Так мы и разошлись на углу богатой и Морской улиц. Черная капитанша медленно потопала со своими сумками в сторону моря, озираясь и выкрикивая имя сына, а мы стали спускаться к мостику, который уже почти слился с сумеречным воздухом.

Я тоже смотрела по сторонам и, куда бы ни упирался мой взгляд – в смурной малинник, пустые качели в саду, ветки яблони, гнущиеся под тяжестью плодов, тускло-желтый свет окон или в черную дыру еще распахнутой двери, – передо мной все время всплывало лицо с зелеными глазами, твердыми молчаливыми губами и с трагическим знаком черного капитана, не похожее ни на одно лицо, виденное мною, наяву или во сне.

«ТООМААС! ТООМААС!» – все кричала капитанша, как будто искала сбежавшую собаку, и мне стало смешно, что вот, он везде, а она его не видит.

Дом

Никто точно не знает, когда в Руха проложили Советскую улицу.

«Какая разница, – говорили местные эстонцы, – прошлого-то уже не вернешь.
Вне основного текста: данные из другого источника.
-- ==== Sys2Proof/Safety.lean ====
section
/-! DEFINITION. What claims about this machine are stated in: the unused fields of an encoding, readable operands,
the plain shape of a next state, safe runs, and the invariant of the machine. -/

namespace Sys2Proof

/-! ### Encodings -/

/-- The reserved opcode bytes below 0xe0, in the order of 30_encoding.md R82; those from 0xe0 on are reserved too. -/
def reservedOpcodes : List Nat :=
  [0x00, 0x01, 0x02, 0x03, 0x08, 0x09, 0x0a, 0x0b, 0x0d, 0x0e, 0x10, 0x11, 0x12, 0x13, 0x19, 0x1a, 0x1b,
    0x21, 0x22, 0x23, 0x29, 0x2a, 0x2b, 0x31, 0x32, 0x33, 0x38, 0x39, 0x3a, 0x3b, 0x41, 0x42, 0x43, 0x49,
    0x4a, 0x4b, 0x51, 0x52, 0x53, 0x58, 0x59, 0x5a, 0x5b, 0x60, 0x68, 0x70, 0x78, 0x80, 0x82, 0x83, 0x86,
    0x88, 0x8a, 0x8b, 0x8c, 0x8d, 0x8e, 0x8f, 0x90, 0x92, 0x93, 0x96, 0x98, 0x99, 0x9a, 0x9b, 0x9d, 0x9e,
    0xa0, 0xa1, 0xa2, 0xa3, 0xa8, 0xa9, 0xaa, 0xab, 0xb0, 0xb1, 0xb2, 0xb3, 0xb8, 0xb9, 0xba, 0xbb, 0xc0,
    0xc1, 0xc2, 0xc8, 0xc9, 0xca, 0xcb, 0xd0, 0xd1, 0xd2, 0xd3, 0xd8, 0xd9, 0xda, 0xdf]

/-- Marks on the fields of a slot. -/
structure FieldMarks where
  dst : Bool
  src : Bool
  offset : Bool
  imm : Bool
  deriving DecidableEq, Repr

/-- The unused fields of a 64-bit immediate or packet instruction (30_encoding.md R76). -/
def unusedLd (f : Fields) : FieldMarks :=
  match f.mode with
  | 0 => { dst := false, src := false, offset := true, imm := false }
  | 1 => { dst := true, src := true, offset := true, imm := false }
  | _ => { dst := true, src := false, offset := true, imm := false }

/-- The unused field of an instruction with a `K` and an `X` form: `src_reg` or `imm` (30_encoding.md R76). -/
def unusedKX (f : Fields) : FieldMarks := { dst := false, src := !f.sourceX, offset := false, imm := f.sourceX }

/-- The unused fields of an arithmetic instruction (30_encoding.md R76): NEG has two, a byte swap reads `imm` in both
its forms; `offset` is a selector (R73). -/
def unusedAlu (f : Fields) : FieldMarks :=
  match f.code with
  | 0x8 => { dst := false, src := true, offset := false, imm := true }
  | 0xd => { dst := false, src := true, offset := false, imm := false }
  | _ => unusedKX f

/-- The unused fields of an instruction of class JMP (30_encoding.md R76); `src_reg` selects CALL, JA and EXIT (R98,
43_jump.md R257). -/
def unusedJmp (f : Fields) : FieldMarks :=
  match f.code with
  | 0x0 => { dst := true, src := false, offset := false, imm := true }
  | 0x8 => { dst := true, src := false, offset := true, imm := false }
  | 0x9 => { dst := true, src := false, offset := true, imm := true }
  | _ => unusedKX f

/-- The unused fields of an instruction of class JMP32 (30_encoding.md R76; R98, 43_jump.md R257 for JA). -/
def unusedJmp32 (f : Fields) : FieldMarks :=
  match f.code with
  | 0x0 => { dst := true, src := false, offset := true, imm := false }
  | _ => unusedKX f

/-- The unused fields of an encoding, by its class (30_encoding.md R76). An atomic operation has none. -/
def Fields.unused (f : Fields) : FieldMarks :=
  match f.cls with
  | 0 => unusedLd f
  | 1 => { dst := false, src := false, offset := false, imm := true }
  | 2 => { dst := false, src := true, offset := false, imm := false }
  | 3 => { dst := false, src := false, offset := false, imm := f.mode != 6 }
  | 5 => unusedJmp f
  | 6 => unusedJmp32 f
  | _ => unusedAlu f

/-- The encoding with its unused fields cleared to zero (30_encoding.md R76). -/
def Fields.cleared (f : Fields) : Fields :=
  { opcode := f.opcode
    dst := if f.unused.dst then 0#4 else f.dst
    src := if f.unused.src then 0#4 else f.src
    offset := if f.unused.offset then 0#16 else f.offset
    imm := if f.unused.imm then 0#32 else f.imm }

/-- The slot `g` after `f` with what a wide instruction leaves unused there cleared: the reserved bits, and `next_imm`
where `src_reg` is 1, 3, 4 or 5 (30_encoding.md R76). After a basic instruction it is another instruction. -/
def Fields.clearedSecond (f g : Fields) : Fields :=
  if f.opcode = wideOpcode then
    { opcode := 0#8, dst := 0#4, src := 0#4, offset := 0#16
      imm := if f.src.toNat ∈ [1, 3, 4, 5] then 0#32 else g.imm }
  else g

end Sys2Proof

namespace Sys2Proof.Machine

/-- Reading these registers raises no fault: each is written, or the platform draws a value for an unwritten one
(10_state.md R24, log 5). -/
def Readable (s : State) (rs : List Reg) : Prop :=
  s.cfg.unwrittenRaises = true → ∀ r ∈ rs, (s.x.get r).written = true

/-- The state with `v` written to `d` and the pc moved on by `slots`, all else unchanged. -/
def wrote (s : State) (d : Reg) (v : Word) (slots : Int) : State :=
  { s with x := s.x.set d { val := v, written := true }, pc := s.pc + slots }

/-- The state with the low `8n` bits of `v` stored in host order at `addr` and the pc moved on by one slot, all
else unchanged. -/
def stored (s : State) (addr : Word) (n : Nat) (v : Word) : State :=
  { s with mem := s.mem.putBytes addr (hostBytes s.cfg.hostEndian n v), pc := s.pc + 1 }

/-- The address is one of the `n` from `addr` on. -/
def inRange (addr : Word) (n a : Nat) : Prop := addr.toNat ≤ a ∧ a < addr.toNat + n

/-- Some region the platform gave the program, in force at this call depth and open to this kind of access, holds
the address (20_memory.md R46). -/
def reachable (s : State) (kind : AccessKind) (a : Nat) : Prop :=
  ∃ r ∈ s.cfg.regions, r.permits kind = true ∧ r.inForce s.callstack.length = true ∧ r.holds a = true

/-- No region marked shared overlaps the `n` bytes from `addr`: no other agent writes them (20_memory.md R56). -/
def privateRange (s : State) (addr : Word) (n : Nat) : Prop :=
  ∀ a, inRange addr n a → isShared s a = false

/-! ### Results, by what the specification says of them -/

/-- `q` is `DIV` of `a` by `b`: 0 for a zero divisor, else the quotient of the unsigned values (40_alu32.md R103,
41_alu64.md R143). -/
def isQuotient {w : Nat} (a b q : BitVec w) : Prop :=
  (b = 0#w → q = 0#w) ∧ (b ≠ 0#w → q.toNat = a.toNat / b.toNat)

/-- `r` is `MOD` of `a` by `b`: the dividend for a zero divisor, else what the quotient leaves (40_alu32.md R103,
41_alu64.md R143). -/
def isRemainder {w : Nat} (a b r : BitVec w) : Prop :=
  (b = 0#w → r = a) ∧ (b ≠ 0#w → r.toNat = a.toNat - b.toNat * (a.toNat / b.toNat))

/-- The one signed division whose quotient has no place: the most negative number by -1 (40_alu32.md R103,
41_alu64.md R143). -/
def overflows {w : Nat} (a b : BitVec w) : Prop := a.toInt = -(2 ^ (w - 1)) ∧ b.toInt = -1

/-- `q` is `SDIV` of `a` by `b`: 0 for a zero divisor, the most negative number on overflow, else the quotient of
the signed values, rounded toward zero (40_alu32.md R103, 41_alu64.md R143). -/
def isSignedQuotient {w : Nat} (a b q : BitVec w) : Prop :=
  (b = 0#w → q = 0#w) ∧ (overflows a b → q.toInt = -(2 ^ (w - 1))) ∧
    (b ≠ 0#w → ¬ overflows a b → q.toInt = a.toInt.tdiv b.toInt)

/-- `r` is `SMOD` of `a` by `b`: the dividend for a zero divisor, 0 on overflow, else what the quotient rounded
toward zero leaves (40_alu32.md R103, 41_alu64.md R143). -/
def isSignedRemainder {w : Nat} (a b r : BitVec w) : Prop :=
  (b = 0#w → r = a) ∧ (overflows a b → r = 0#w) ∧
    (b ≠ 0#w → ¬ overflows a b → r.toInt = a.toInt - b.toInt * a.toInt.tdiv b.toInt)

/-- The low `n` bytes of `w` are those of `v`. -/
def sameBytes (n : Nat) (v w : Word) : Prop := ∀ k < n, w.extractLsb' (8 * k) 8 = v.extractLsb' (8 * k) 8

/-- The low `n` bytes of `w` are those of `v` in the opposite order (00_scope.md R9). -/
def reversedBytes (n : Nat) (v w : Word) : Prop :=
  ∀ k < n, w.extractLsb' (8 * k) 8 = v.extractLsb' (8 * (n - 1 - k)) 8

/-- A conditional jump at `pc`, taken or not (43_jump.md R201). -/
def branched (s : State) (off : Word16) (taken : Bool) : State :=
  { s with pc := s.pc + 1 + (if taken then off.toInt else 0) }

/-- The state a helper call leaves, for the outcome the platform gives it (43_jump.md R252, R254, R255; logs 12,
21). -/
def helperResult (s : State) (kind : HelperKind) (id : Word32) : State :=
  match Config.helperCall s.tick kind id (helperArgs s.x) s.mem with
  | .returns result writes =>
    { s with
      x :=
        { s.x with
          r0 := { val := result, written := true }
          r1 := { s.x.r1 with written := false }
          r2 := { s.x.r2 with written := false }
          r3 := { s.x.r3 with written := false }
          r4 := { s.x.r4 with written := false }
          r5 := { s.x.r5 with written := false } }
      mem := s.mem.putAll writes
      pc := s.pc + 1 }
  | .faults code => { s with status := .faulted (.platform s.pc code) }
  | .stillRunning => s

/-! ### Accesses -/

/-- The address is a multiple of the width where this access needs it: an atomic one always, a plain one when the
platform asks for it (20_memory.md R47, R52). -/
def aligned (s : State) (kind : AccessKind) (addr : Word) (n : Nat) : Prop :=
  kind = .atomic ∨ s.cfg.alignRequired = true → addr.toNat % n = 0

/-- The access raises no fault: it is aligned and admitted (20_memory.md R44, R45, R52). -/
def Accessible (s : State) (kind : AccessKind) (addr : Word) (n : Nat) : Prop :=
  aligned s kind addr n ∧ memAdmit s addr n kind = true

/-- Every check ahead of the access passes: the instruction would not write `x[10]`, and its operands can be read
(60_exceptions.md R342). -/
def reachesAccess (s : State) (i : Instr) : Prop := target i ≠ some .r10 ∧ Readable s (sources i)

/-! ### What a program may read -/

/-- Some region, in force now or at another call depth, lets the program read the byte, by loads or by atomic
operations (20_memory.md R46). -/
def openByte (s : State) (a : Nat) : Prop :=
  ∃ g ∈ s.cfg.regions, (g.permits .read = true ∨ g.permits .atomic = true) ∧ g.holds a = true

/-- Two states that differ at most in bytes closed to the program. -/
def agreeOnOpenBytes (s t : State) : Prop :=
  t = { s with mem := t.mem } ∧ ∀ a, openByte s a → t.mem.get? a = s.mem.get? a

/-! ### Runs -/

/-- The instance has not faulted. -/
def State.Safe (s : State) : Prop := ∀ f, s.status ≠ .faulted f

/-- A run: `t` is reached from `s` in some number of steps. -/
inductive Reaches : State → State → Prop where
  | refl (s : State) : Reaches s s
  | step {s t u : State} (h : Reaches s t) (n : Sys2Proof.Machine.step t = .next u) : Reaches s u

/-- A program is fault-free from `s`: every state of its run is safe. Termination is no part of it
(60_exceptions.md R346). -/
def FaultFree (s : State) : Prop := ∀ t, Reaches s t → t.Safe

/-! ### The invariant -/

/-- A slot a return may go to: an instruction start, or the end of the program. -/
def returnSlot (prog : List Slot) (t : Int) : Prop := validPc prog t = true ∨ t = prog.length

/-- The invariant of the machine. -/
structure State.Inv (s : State) : Prop where
  /-- Data memory is in its canonical form (20_memory.md R40). -/
  memory : s.mem.wf = true
  /-- `x[10]` is written and holds the frame address of the current depth (10_state.md R23, 43_jump.md R255). -/
  framePointer : s.x.r10 = { val := frameFor s.cfg s.callstack.length, written := true }
  /-- Every frame saves the frame address of its depth (10_state.md R29). -/
  savedPointers : ∀ (k : Nat) (f : Frame), s.callstack[k]? =
      some f → f.fp = { val := frameFor s.cfg k, written := true }
  /-- The call stack is no deeper than `MAX_CALL_DEPTH` (10_state.md R29). -/
  depth : ∀ n, s.cfg.maxCallDepth = some n → s.callstack.length ≤ n
  /-- Every return slot is an instruction start or the end of the program, never the second slot of a wide
  instruction (10_state.md R28, 43_jump.md R253). -/
  returns : ∀ f ∈ s.callstack, returnSlot s.prog f.ret

end Sys2Proof.Machine
end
Да когда эту махину построили, тогда и проложили, наверное».

И, не оборачиваясь, тыкали большим пальцем за плечо, указывая на махину. В какой бы точке поселка они ни находились, они всегда умудрялись оставлять ее за спиной. Хотя завод, растянувшийся вдоль моря, как горная цепь из грязно-серой породы, запер большую часть залива, он все время ускользал из их поля зрения.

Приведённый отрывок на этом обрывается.